Saved data entries
# # # # # # #

theorem startupCalibrationDoneEff_frame (cals : List (List SliceCal)) (s : State) :
    (startupCalibrationDoneEff cals s).now = s.now ∧ (startupCalibrationDoneEff cals s).pending = s.pending ∧
    (startupCalibrationDoneEff cals s).regs0 = s.regs0 ∧ (startupCalibrationDoneEff cals s).freeCtr = s.freeCtr ∧
    (startupCalibrationDoneEff cals s).mode = s.mode ∧
    (startupCalibrationDoneEff cals s).mram.keyCnt = s.mram.keyCnt ∧
    (startupCalibrationDoneEff cals s).mram.boot = s.mram.boot ∧
    (startupCalibrationDoneEff cals s).sys.straps = s.sys.straps ∧
    (startupCalibrationDoneEff cals s).sys.por = s.sys.por ∧
    (startupCalibrationDoneEff cals s).sys.mapOn = s.sys.mapOn ∧ (startupCalibrationDoneEff cals s).aux = s.aux ∧
    (startupCalibrationDoneEff cals s).tim = s.tim ∧ (startupCalibrationDoneEff cals s).net = s.net ∧
    (startupCalibrationDoneEff cals s).prt = s.prt ∧ (startupCalibrationDoneEff cals s).pod = s.pod ∧
    (startupCalibrationDoneEff cals s).lgc = s.lgc ∧ (startupCalibrationDoneEff cals s).gsv = s.gsv ∧
    (startupCalibrationDoneEff cals s).tph = s.tph ∧ (startupCalibrationDoneEff cals s).oz = s.oz ∧
    (startupCalibrationDoneEff cals s).sec = s.sec ∧ (startupCalibrationDoneEff cals s).cmd = s.cmd := by
  have hfite := @State.ite_frame
  have hf1 := @State.sysUpd_frame
  have hf2 := @State.chainStart_frame
  have hf3 := @State.startCal_frame
  have hf4 := @State.syncReset_frame
  have hf5 := @State.bioStart_frame
  simp [↓hfite, ↓hf1, ↓hf2, ↓hf3, ↓hf4, ↓hf5, startupCalibrationDoneEff]

theorem State.cleanBoundary_frame (s : State) :
    (State.cleanBoundary s).now = s.now ∧ (State.cleanBoundary s).pending = s.pending ∧
    (State.cleanBoundary s).regs0 = s.regs0 ∧ (State.cleanBoundary s).freeCtr = s.freeCtr ∧
    (State.cleanBoundary s).mode = s.mode ∧ (State.cleanBoundary s).mram = s.mram ∧
    (State.cleanBoundary s).sys.straps = s.sys.straps ∧ (State.cleanBoundary s).sys.por = s.sys.por ∧
    (State.cleanBoundary s).sys.mapOn = s.sys.mapOn ∧ (State.cleanBoundary s).evt = s.evt ∧
    (State.cleanBoundary s).ana = s.ana ∧ (State.cleanBoundary s).aux = s.aux ∧ (State.cleanBoundary s).flt = s.flt ∧
    (State.cleanBoundary s).tim = s.tim ∧ (State.cleanBoundary s).net = s.net ∧ (State.cleanBoundary s).prt = s.prt ∧
    (State.cleanBoundary s).trp = s.trp ∧ (State.cleanBoundary s).pod = s.pod ∧ (State.cleanBoundary s).lgc = s.lgc ∧
    (State.cleanBoundary s).gsv = s.gsv ∧ (State.cleanBoundary s).tph = s.tph ∧ (State.cleanBoundary s).oz = s.oz ∧
    (State.cleanBoundary s).sec = s.sec ∧ (State.cleanBoundary s).cmd = s.cmd ∧ (State.cleanBoundary s).regs = s.regs := by
  have hfite := @State.ite_frame
  have hf1 := @State.sysUpd_frame
  simp [↓hfite, ↓hf1, State.cleanBoundary]

theorem State.toRun_frame (s : State) :
    (State.toRun s).now = s.now ∧ (State.toRun s).pending = s.pending ∧ (State.toRun s).regs0 = s.regs0 ∧
    (State.toRun s).freeCtr = s.freeCtr ∧ (State.toRun s).mram.keyCnt = s.mram.keyCnt ∧
    (State.toRun s).mram.boot = s.mram.boot ∧ (State.toRun s).sys.straps = s.sys.straps ∧
    (State.toRun s).sys.por = s.sys.por ∧ (State.toRun s).sys.mapOn = s.sys.mapOn ∧ (State.toRun s).ana = s.ana ∧
    (State.toRun s).aux = s.aux ∧ (State.toRun s).flt = s.flt ∧ (State.toRun s).tim = s.tim ∧
    (State.toRun s).prt = s.prt ∧ (State.toRun s).pod = s.pod ∧ (State.toRun s).sec = s.sec ∧
    (State.toRun s).cmd = s.cmd := by
  have hfite := @State.ite_frame
  have hf1 := @State.setFlag_frame
  have hf2 := @State.dutiesAtActive_frame
  have hf3 := @State.sysUpd_frame
  have hf4 := @State.recAutoArm_frame
  have hf5 := @State.startFree_frame
  have hf6 := @State.setProg_frame
  simp [↓hfite, ↓hf1, ↓hf2, ↓hf3, ↓hf4, ↓hf5, ↓hf6, State.toRun]

theorem State.activeAtTick_frame (s : State) :
    (State.activeAtTick s).now = s.now ∧ (State.activeAtTick s).pending = s.pending ∧
    (State.activeAtTick s).regs0 = s.regs0 ∧ (State.activeAtTick s).freeCtr = s.freeCtr ∧
    (State.activeAtTick s).mram.keyCnt = s.mram.keyCnt ∧ (State.activeAtTick s).mram.boot = s.mram.boot ∧
    (State.activeAtTick s).sys.straps = s.sys.straps ∧ (State.activeAtTick s).sys.por = s.sys.por ∧
    (State.activeAtTick s).sys.mapOn = s.sys.mapOn ∧ (State.activeAtTick s).ana = s.ana ∧
    (State.activeAtTick s).aux = s.aux ∧ (State.activeAtTick s).flt = s.flt ∧ (State.activeAtTick s).tim = s.tim ∧
    (State.activeAtTick s).prt = s.prt ∧ (State.activeAtTick s).pod = s.pod ∧ (State.activeAtTick s).sec = s.sec ∧
    (State.activeAtTick s).cmd = s.cmd := by
  have hfite := @State.ite_frame
  have hf1 := @State.toRun_frame
  simp [↓hfite, ↓hf1, State.activeAtTick]

theorem State.endForce_frame (s : State) :
    (State.endForce s).now = s.now ∧ (State.endForce s).pending = s.pending ∧ (State.endForce s).regs0 = s.regs0 ∧
    (State.endForce s).freeCtr = s.freeCtr ∧ (State.endForce s).mode = s.mode ∧ (State.endForce s).mram = s.mram ∧
    (State.endForce s).sys = s.sys ∧ (State.endForce s).evt = s.evt ∧ (State.endForce s).ana = s.ana ∧
    (State.endForce s).aux = s.aux ∧ (State.endForce s).flt = s.flt ∧ (State.endForce s).tim = s.tim ∧
    (State.endForce s).net = s.net ∧ (State.endForce s).prt = s.prt ∧ (State.endForce s).pod = s.pod ∧
    (State.endForce s).lgc = s.lgc ∧ (State.endForce s).gsv = s.gsv ∧ (State.endForce s).tph = s.tph ∧
    (State.endForce s).oz = s.oz ∧ (State.endForce s).sec = s.sec ∧ (State.endForce s).cmd.run = s.cmd.run ∧
    (State.endForce s).cmd.svc = s.cmd.svc := by
  have hf1 := @State.setF_frame
  simp [↓hf1, State.endForce]

theorem modeChangeEffectEff_frame (s : State) :
    (modeChangeEffectEff s).now = s.now ∧ (modeChangeEffectEff s).pending = s.pending ∧
    (modeChangeEffectEff s).regs0 = s.regs0 ∧ (modeChangeEffectEff s).freeCtr = s.freeCtr ∧
    (modeChangeEffectEff s).mram.keyCnt = s.mram.keyCnt ∧ (modeChangeEffectEff s).mram.boot = s.mram.boot ∧
    (modeChangeEffectEff s).sys.straps = s.sys.straps ∧ (modeChangeEffectEff s).sys.por = s.sys.por ∧
    (modeChangeEffectEff s).sys.mapOn = s.sys.mapOn ∧ (modeChangeEffectEff s).ana = s.ana ∧
    (modeChangeEffectEff s).aux = s.aux ∧ (modeChangeEffectEff s).flt = s.flt ∧ (modeChangeEffectEff s).tim = s.tim ∧
    (modeChangeEffectEff s).prt = s.prt ∧ (modeChangeEffectEff s).pod = s.pod ∧ (modeChangeEffectEff s).lgc = s.lgc ∧
    (modeChangeEffectEff s).gsv = s.gsv ∧ (modeChangeEffectEff s).tph = s.tph ∧
    (modeChangeEffectEff s).sec.otp = s.sec.otp ∧ (modeChangeEffectEff s).cmd.run = s.cmd.run ∧
    (modeChangeEffectEff s).cmd.svc = s.cmd.svc := by
  have hfite := @State.ite_frame
  have hf1 := @State.answerMode_frame
  have hf2 := @State.tripStat_frame
  have hf3 := @State.sysUpd_frame
  have hf4 := @State.endForce_frame
  unfold modeChangeEffectEff
  (repeat' split) <;> simp [↓hfite, ↓hf1, ↓hf2, ↓hf3, ↓hf4]

theorem State.reqRestart_frame (s : State) (cold : Bool) (byPolicy : Bool) :
    (State.reqRestart s cold byPolicy).now = s.now ∧ (State.reqRestart s cold byPolicy).pending = s.pending ∧
    (State.reqRestart s cold byPolicy).regs0 = s.regs0 ∧ (State.reqRestart s cold byPolicy).freeCtr = s.freeCtr ∧
    (State.reqRestart s cold byPolicy).mode = s.mode ∧ (State.reqRestart s cold byPolicy).mram = s.mram ∧
    (State.reqRestart s cold byPolicy).sys.straps = s.sys.straps ∧
    (State.reqRestart s cold byPolicy).sys.por = s.sys.por ∧
    (State.reqRestart s cold byPolicy).sys.mapOn = s.sys.mapOn ∧ (State.reqRestart s cold byPolicy).evt = s.evt ∧
    (State.reqRestart s cold byPolicy).ana = s.ana ∧ (State.reqRestart s cold byPolicy).aux = s.aux ∧
    (State.reqRestart s cold byPolicy).flt = s.flt ∧ (State.reqRestart s cold byPolicy).tim = s.tim ∧
    (State.reqRestart s cold byPolicy).net = s.net ∧ (State.reqRestart s cold byPolicy).prt = s.prt ∧
    (State.reqRestart s cold byPolicy).trp = s.trp ∧ (State.reqRestart s cold byPolicy).pod = s.pod ∧
    (State.reqRestart s cold byPolicy).lgc = s.lgc ∧ (State.reqRestart s cold byPolicy).gsv = s.gsv ∧
    (State.reqRestart s cold byPolicy).tph = s.tph ∧ (State.reqRestart s cold byPolicy).oz = s.oz ∧
    (State.reqRestart s cold byPolicy).sec = s.sec ∧ (State.reqRestart s cold byPolicy).cmd = s.cmd ∧
    (State.reqRestart s cold byPolicy).regs = s.regs := by
  have hf1 := @State.sysUpd_frame
  simp [↓hf1, State.reqRestart]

# # # # # # #

Exercise aim: Only the number is wanted: how many lines in the preceding entries hold the string "freeCtr"?

Exercise response: 7